As someone reminded me this past week, we're not promised tomorrow. Don't take today for granted.
Today I am remembering my beautiful white cat, Snowflake.
I am smitten by my new kitten, now a year old, but I still miss my white fur-babies very much.
Today I'm also thinking ahead, knowing that only two short months remain until my son's graduation. Two. Short. Months. I still can hardly believe it. This is one school year I do NOT want the next two months to fly by. God gave me four years to mold him, to love him, to encourage him, to guide him, and to parent him. They've seemed like forever at times, while other moments it still feels like he just got here. It's definitely an entirely different world parenting him as opposed to parenting David. His high school graduation doesn't mean all that molding, loving, encouraging, guiding, and parenting will stop. It will just change.

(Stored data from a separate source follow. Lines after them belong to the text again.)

/-- A fault condition of Table 15-2 that persists (R425). DEDUCED, log entry 72. -/
def State.holdPersists (s : State) : Bool :=
  !s.rbit P.line R.LINE_STAT 2 || decide (4096 ≤ s.line.items.length) || !s.line.overflow.isEmpty ||
    decide ((105 * s.lreg R.LINE_SPEED_MAX : Int) < 100 * s.speed) ||
    s.tamper.present.any (fun src => tb (s.activeSet src) 2)

/-- HOLD_SET (R421). -/
def execHoldSet (_req : Requester) (s : State) : Host.Outcome State Fault Refusal :=
  s.written P.line (s.assertHold 10)

/-- HOLD_CLR (R425, R410). DEDUCED, log entry 72. -/
def execHoldClr (req : Requester) (s : State) : Host.Outcome State Fault Refusal :=
  s.written P.line (if !s.en P.line || s.stat P.line ST.stopping || !s.rbit P.line R.LINE_STAT 1 || s.holdPersists then
      s.pgErr P.line 2 req R.LINE_CMD
    else if !s.holding then s
    else
      let s := (s.setRbit P.line R.LINE_STAT 0 false).setRfld P.line R.LINE_STAT 6 3 0
      let s : State := { s with line := { s.line with revHigh := s.line.pos, snaps := [(s.line.pos, s.line.enc1)] } }
      s.event P.line 1)

/-- LINE_OK_CHANGE (R421, Table 15-2 cause 9). -/
def execLineOkChange (level : Bool) (s : State) : Host.Outcome State Fault Refusal :=
  let t := s.setRbit P.line R.LINE_STAT 2 level
  .next (if level ∨ s.holding = true then t else (t.detect 22).assertHold 9)

/-! ### Items on their way (R412 to R416) -/

/-- A mark input is a check mark (R412). -/
def State.isCheck (s : State) (j : Nat) : Bool := s.rbit P.line (R.LINE_CHK + j) 17 && decide (j ≠ s.rfld P.line R.LINE_CFG 1 0)

/-- The stations whose window opens or closes at a distance after an item's mark (R416, R417). -/
def State.reachWindows (s : State) (n d : Nat) : State :=
  let s := s.each lineStations (fun t k => if t.onLine k ∧ t.openAt k = d ∧ d < t.closeAt k then t.openWindow n k else t)
  s.each lineStations (fun t k => if t.onLine k ∧ t.closeAt k = d then t.closeWindow n k else t)

/-- A check mark of an item has not come by a distance after its mark (R412). -/
def State.checkMissed (s : State) (n d : Nat) : Bool :=
  match s.item n with
  | some i => (List.range 4).any (fun j => s.isCheck j && !i.checks.contains j &&
      decide (d = s.rfld P.line (R.LINE_CHK + j) 16 0 + s.lreg R.LINE_CHK_TOL + 1))
  | none => false

/-- The item reaches DECIDE (R414): not done, it is marked reject. -/
def State.decideItem (s : State) (n : Nat) : State :=
  match s.item n with
  | some i => if i.done then s else s.markItem n 6
  | none => s

/-- An item leaves the ledger (R413). -/
def State.retireItem (s : State) (n : Nat) : State :=
  let s := s.each lineStations (fun t k => if (t.window n k).isSome then t.closeWindow n k else t)
  { s with line := { s.line with items := s.line.items.filter (fun i => i.num != n),
                                 matched := s.line.matched.filter (fun p => p.1 != n) } }

/-- What happens to an item when the medium reaches a distance after its mark for the first time. DEDUCED, log entry 70. -/
def State.reach (s : State) (n d : Nat) : State :=
  let s := s.reachWindows n d
  let s := if s.checkMissed n d then s.assertHold 6 else s
  let s := if d = s.lreg R.LINE_DECIDE then
      (if s.rbit P.line R.LINE_CFG 3 then s.decideItem n else s).modItem n (fun i => { i with final := true })
    else s
  if d = s.lreg R.LINE_RETIRE_POS then s.retireItem n else s

/-- Marks in the overflow list whose distance has reached RETIRE_POS leave it (R413). -/
def State.retireOverflow (s : State) : State :=
  let l := s.line.overflow.filter (fun m => decide (s.dist m < (s.lreg R.LINE_RETIRE_POS : Int)))
  { s with line := { s.line with overflow := l, flood := s.line.flood && decide (256 ≤ l.length) } }

/-! ### Encoders (R408 to R410) -/

/-- Travel of the two encoders since the reference snapshot differs by more than PITCH (R410). DEDUCED, log entry 70.
DEDUCED, log entry 72. -/
def State.disagree (s : State) : Bool :=
  match s.line.snaps.getLast? with
  | some (p, e) =>
    let d := 4096 * (s.line.pos - p) - (s.lreg R.LINE_ENC1_RATIO : Int) * (s.line.enc1 - e)
    decide (s.lreg R.LINE_PITCH ≠ 0) && decide (4096 * s.lreg R.LINE_PITCH < d.natAbs)
  | none => false

/-- Take a snapshot of both positions (R410). DEDUCED, log entry 70. -/
def State.snapshot (s : State) : State :=
  { s with line := { s.line with snaps := ((s.line.pos, s.line.enc1) :: s.line.snaps).take 16 } }

/-- PITCH counts of travel without a snapshot (R410). -/
def State.snapDue (s : State) : Bool :=
  match s.line.snaps with
  | (p, _) :: _ => decide (s.lreg R.LINE_PITCH ≠ 0) && decide (s.lreg R.LINE_PITCH ≤ (s.line.pos - p).natAbs)
  | [] => false

/-- The position moves by one count; items meet what lies at a position reached for the first time. DEDUCED, log entry 70. -/
def State.count (s : State) (up : Bool) : State :=
  let p := if up then s.line.pos + 1 else s.line.pos - 1
  let new := decide (s.line.high < p)
  let s : State := { s with line := { s.line with
    pos := p, high := max s.line.high p, revHigh := max s.line.revHigh p, trail := ((p, new) :: s.line.trail).take 512 } }
  let s := if new then
      (s.each (s.line.items.map (fun i => i.num)) (fun t n => match t.item n with
        | some i => t.reach n (t.dist i.m).toNat
        | none => t)).retireOverflow
    else s
  let s := if s.snapDue then s.snapshot else s
  if (s.lreg R.LINE_REV_TOL : Int) < s.line.revHigh - s.line.pos then s.assertHold 4 else s

/-- ENCODER_COUNT (R408 to R410): one count of an encoder, by quadrature phase up (0) or down (1), or an encoder error
(2). -/
def execEncoderCount (enc1 : Bool) (kind : Nat) (s : State) : Host.Outcome State Fault Refusal :=
  let was := s.disagree
  let up := (kind == 0) != s.rbit P.line R.LINE_CFG (if enc1 then 5 else 4)
  .next (if kind = 2 then s.assertHold 2
    else
      let t := if enc1 then ({ s with line := { s.line with enc1 := if up then s.line.enc1 + 1 else s.line.enc1 - 1 } } : State)
        else s.count up
      if t.disagree && !was then (t.detect 21).assertHold 1 else t)

/-- SPEED_UPDATE (R409, Table 15-2 cause 3). DEDUCED, log entry 70. -/
def execSpeedUpdate (s : State) : Host.Outcome State Fault Refusal :=
  let v := s.line.pos - s.line.samples.getD 9 0
  let zeros := if v = 0 then min 1001 (s.line.zeros + 1) else 0
  let past := if (105 * s.lreg R.LINE_SPEED_MAX : Int) < 100 * v then min 10 (s.line.past + 1) else 0
  let still := decide (zeros = 1001)
  let was := s.rbit P.line R.LINE_STAT 1
  let t : State := { s with line := { s.line with samples := (s.line.pos :: s.line.samples).take 10, zeros := zeros, past := past } }
  let t := (t.setReg P.line R.LINE_SPEED (BitVec.ofInt 18 v)).setRbit P.line R.LINE_STAT 1 still
  let t := if still && !was then t.event P.line 4 else t
  .next (if past = 10 then t.assertHold 3 else t)

/-! ### Marks (R411 to R413) -/

/-- Where the raw edge of a debounced mark lay, `ago` counts before now, if it counts (R411). DEDUCED, log entry 70. -/
def State.edgeAt (s : State) (ago : Nat) : Option Int :=
  match s.line.trail[ago]? with
  | some (m, true) => some m
  | _ => none

/-- A source mark that finds the ledger full (R413). DEDUCED, log entry 71. -/
def State.overflowMark (s : State) (m : Int) : State :=
  let s := s.assertHold 7
  let s := (s.inc36 P.line R.LINE_REJECTS).event P.line 2
  if s.line.overflow.length < 256 then { s with line := { s.line with overflow := s.line.overflow ++ [m] } }
  else { s with line := { s.line with flood := true } }

/-- A source mark enters the ledger (R413, R424). -/
def State.enterItem (s : State) (n : Nat) (m : Int) (ago : Nat) : State :=
  let s : State := { s with line := { s.line with items := s.line.items ++ [⟨n, m, [], false, 0, false, [], [], false⟩] } }
  let s := if s.holding then s.markItem n 4 else s
  let s := if s.line.items.length = 3584 then s.event P.line 5 else s
  s.each (List.range (ago + 1)) (fun t d => if (t.item n).isSome then t.reach n d else t)

/-- MARK_EDGE (R411, R413): a debounced source edge whose raw edge came `ago` counts before now. DEDUCED, log entry 70. -/
def execMarkEdge (ago : Nat) (s : State) : Host.Outcome State Fault Refusal :=
  match s.edgeAt ago with
  | none => .next s
  | some m =>
    let double := match s.line.lastMark with
      | some l => decide (m - l < (s.lreg R.LINE_PITCH_MIN : Int))
      | none => false
    .next (if double then s.assertHold 5
      else
        let n := s.nextItem
        let t := (s.snapshot).inc36 P.line R.LINE_NEXT_ITEM
        let t : State := { t with line := { t.line with lastMark := some m } }
        if 4096 ≤ t.line.items.length then t.overflowMark m else t.enterItem n m ago)

/-- CHECK_MARK_EDGE (R412): a debounced edge of check mark input `j`. -/
def execCheckMarkEdge (j ago : Nat) (s : State) : Host.Outcome State Fault Refusal :=
  match s.edgeAt ago with
  | none => .next s
  | some p =>
    let near (i : Item) : Bool := decide ((p - i.m - s.rfld P.line (R.LINE_CHK + j) 16 0).natAbs ≤ s.lreg R.LINE_CHK_TOL)
    when (s.isCheck j) s
      (match s.line.items.find? near with
      | none => s.assertHold 6
      | some i => if i.checks.contains j then s.assertHold 6 else s.modItem i.num (fun x => { x with checks := x.checks ++ [j] }))

/-! ### Reject outputs (R420) -/

/-- Whether a reason falls in a CLASS. -/
def inClass (cls reason : Nat) : Bool :=
  match cls with | 0 => true | 1 => reason == 2 | 2 => reason == 3 | _ => reason != 2 && reason != 3

/-- The level of a reject output. -/
def State.rejOut (s : State) (j : Nat) : Bool :=
  let c := s.reg P.line (R.LINE_REJ_CFG + j)
  let at_ : Int := s.lreg (R.LINE_REJ_POS + j)
  let on (m : Int) : Bool := decide (at_ ≤ s.line.pos - m) && decide (s.line.pos - m < at_ + (max 1 (bits c 11 0) : Nat))
  tb c 17 && (s.line.flood || s.line.items.any (fun i => i.reject && inClass (bits c 16 15) i.reason && on i.m) ||
    s.line.overflow.any (fun m => inClass (bits c 16 15) 4 && on m))

/-! ### Line opcodes (R428, R552) -/

/-- LINE_ITEM: its station operation runs at its station (R416, R418). -/
def execLineItem (key : Nat) (s : State) : Host.Outcome State Fault Refusal :=
  match s.job key with
  | some j => when (decide (j.opcode = 0o500)) s (if j.stnNo < 16 then s.cstRow key j else s.fstRow key j)
  | none => .next s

The other day we were talking about college and the future, and he said, "Well, after I graduate (college) and get my own place, then it will go back to being the way it always was. Just me. But at least now I know I have a family I can always go to when I need help."
That's right, son. You'll never be alone again. No matter what, you'll always have a family behind you now.
He gets it. Four years doesn't seem like much, but these four years changed everything for that boy.
As challenging as it's been to raise a child from the age of 15 and on, when I take the time to reflect on how far he's come (how far we've all come), I know I don't want to take a single day for granted. While we keep moving forward, sometimes it's so helpful to keep looking back. Reflection is good for the soul.